Nataku, you make a lot of great points, too, and I'm really glad to have your advice.  Thank you, everyone!

To begin with, I am NEVER buying another Betta from the location I bought Tian-Tian from. EVER. They never take care of their Bettas and they always look so dagum sick.  

Secondly, I think I've convinced myself NOT to get another Betta right now. Even if I did, I'd rather just get another tank than set myself up for failure with two Bettas in a cramped, divided space. 

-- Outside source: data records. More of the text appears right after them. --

/-- Stage work that the steward plans on a scheduler event (R38, R117, R140, R153, R164, R171).
The event number carries no meaning of its own; the stage and its token are the steward's plan. `off` is where the
plan's MOVE put the records in the Purpure staging window. DESIGN CHOICE, log 56. -/
inductive StageWork where
  /-- a hail round starts with command HAIL or HAIL_NEW (R102, R103): Vert entry of the frame, Tenné entry of the slots -/
  | planHail (hailNew : Bool) (frame reply : Fin 128)
  /-- a challenge to a token: its Tint triple, the Vert entry of the frame, and the Tenné entry of its reply window -/
  | planChallenge (ctx : Fin 160) (triple : Fin 16) (frame reply : Fin 128)
  /-- the slot records of a finished hail round are classed and the round judged (R116, R117) -/
  | hailRound (off : BitVec 12)
  /-- the reply window of a challenge to a token has closed (R116, R118): records, VERT_RES records of Tint A and B -/
  | replyWindow (ctx : Fin 160) (off : BitVec 12) (recA recB : Fin 16)
  /-- time of flight and validity of a token's exchange (R140, R141): status of its Azure firing, the 64 bytes of
  the timestamp buffer, transmit port, pairs of RESP and REPORT (none: chain B off) -/
  | range (ctx : Fin 160) (st : Status) (off : BitVec 12) (tx : Fin 6) (pairResp pairReport : Option (Fin 6))
  /-- Place (R153 to R155) -/
  | place (ctx : Fin 160)
  /-- Weigh (R164 to R168) -/
  | weigh (ctx : Fin 160)
  /-- roles among the weighed tokens (R171, R172) -/
  | roles
  /-- a scheduler event that plans no stage work of this list -/
  | other
  deriving DecidableEq, Repr
/-- The path of a failure list: passive (R176), HF (R212), credentials (R238). -/
inductive LockPath where
  | passive | hf | credential
  deriving DecidableEq, Repr

/-- The fields of a job submission (R266), TAG apart from OP, which the command names. -/
structure JobWords where
  tag : Fin 48
  hold : Bool
  prio : Bool
  slot : Byte
  slot2 : Byte
  dataLen : W16
  adLen : W16
  mode : Byte
  dst : BitVec 4
  area : BitVec 4
  src : Bool
  aux : W32
  deriving DecidableEq, Repr

/-- The operations of R269; the four of OP 0x10 stand apart by MODE. -/
inductive JobOp where
  | aeadSeal | aeadOpen | cmac | cmacVerify | kdf | nonce | aqmosAlias | aqmosVerify | stsDerive | hash
  | ecdsaSign | ecdsaVerify | ecdh | random | keyWrite | importKey | invalidate | tagLoad | verdict
  deriving DecidableEq, Repr

/-- The eight islands that take a clock from the controller (R16), Argent apart. -/
inductive ClockIsland where
  | celeste | purpure | gules | vert | azure | tenne | orr
  deriving DecidableEq, Repr

/-- The three PLLs. -/
inductive Pll where
  | c | l | u
  deriving DecidableEq, Repr

/-- Sources that R400 judges. -/
inductive ClockSource where
  | rc32 | xo | rc16 | rtcCrystal | hostCrystal
  deriving DecidableEq, Repr

/-- A power state that a command may ask for (R415, PWR_CTRL.GO). -/
inductive RestTarget where
  | chalk | umber | amber | jet
  deriving DecidableEq, Repr

/-- Methods of an Authenticate (R215). -/
inductive TagMethod where
  | tam1 | iam1 | mam1
  /-- TAM2, IAM2 or MAM2 -/
  | unsupported
  deriving DecidableEq, Repr

/-- The page write that a collapse of the tag's power interrupts (R225). -/
inductive TagTear where
  /-- none -/
  | nothing
  /-- a reader's Write of one word of user memory, its command received -/
  | reader (word : Fin 1024) (data : W16)
  /-- the steward's write that runs, or waits first -/
  | steward
  /-- the commit of the session counter after the session's first reply -/
  | counter
  deriving DecidableEq, Repr

/-- How far the steps of R224 had come (R225). -/
inductive TagPoint where
  | step1 | step2
  /-- in step 3, FLAG not yet 0xA5C3 -/
  | step3
  /-- step 3 complete, before or during step 4 -/
  | step3Done
  | step4Done
  deriving DecidableEq, Repr

/-- The register blocks of the field die that the steward writes (R58): Sable holds the clock, power, touch and tamper
registers. -/
inductive RegBlock where
  | celeste | vert | azure | tenne | gules | orr | sable
  deriving DecidableEq, Repr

 So Tian-Tian will be my only spoiled brat for now. Huzzah.


----------



## dramaqueen (Jul 7, 2008)

Thats probably a good idea.


----------



## Kim (Apr 30, 2008)

I agree. I don't think he'd be too happy if his space was suddenly cut in half, and it also depends on the bettas' temperments whether or not they will be happy in a divided tannk. I have 2 divided tanks (a 10 and a 15 gal) and both are only divided once using plastic craft canvas dividers. They aren't clear, but the fish can sort of see eachother through them up close. The point is, I've had pairs that work out really well (some bettas love it and get more active), and ones that do not (one betta ate half of his fins within just a few hours of being in the divided tank). I've found that a male and a female or two females seem to work out better than 2 males. The females pretty much ignore the other fish, and the males seem to have fun occasionally showing off for a female. However, with 2 males it seems that the stress and aggression levels are just too high unless you have 2 particularly laid-back males. Anyway, I just thought I'd share my experiences on this topic


----------



## TianTian (Apr 14, 2009)

Thanks for your insight, Kim!


----------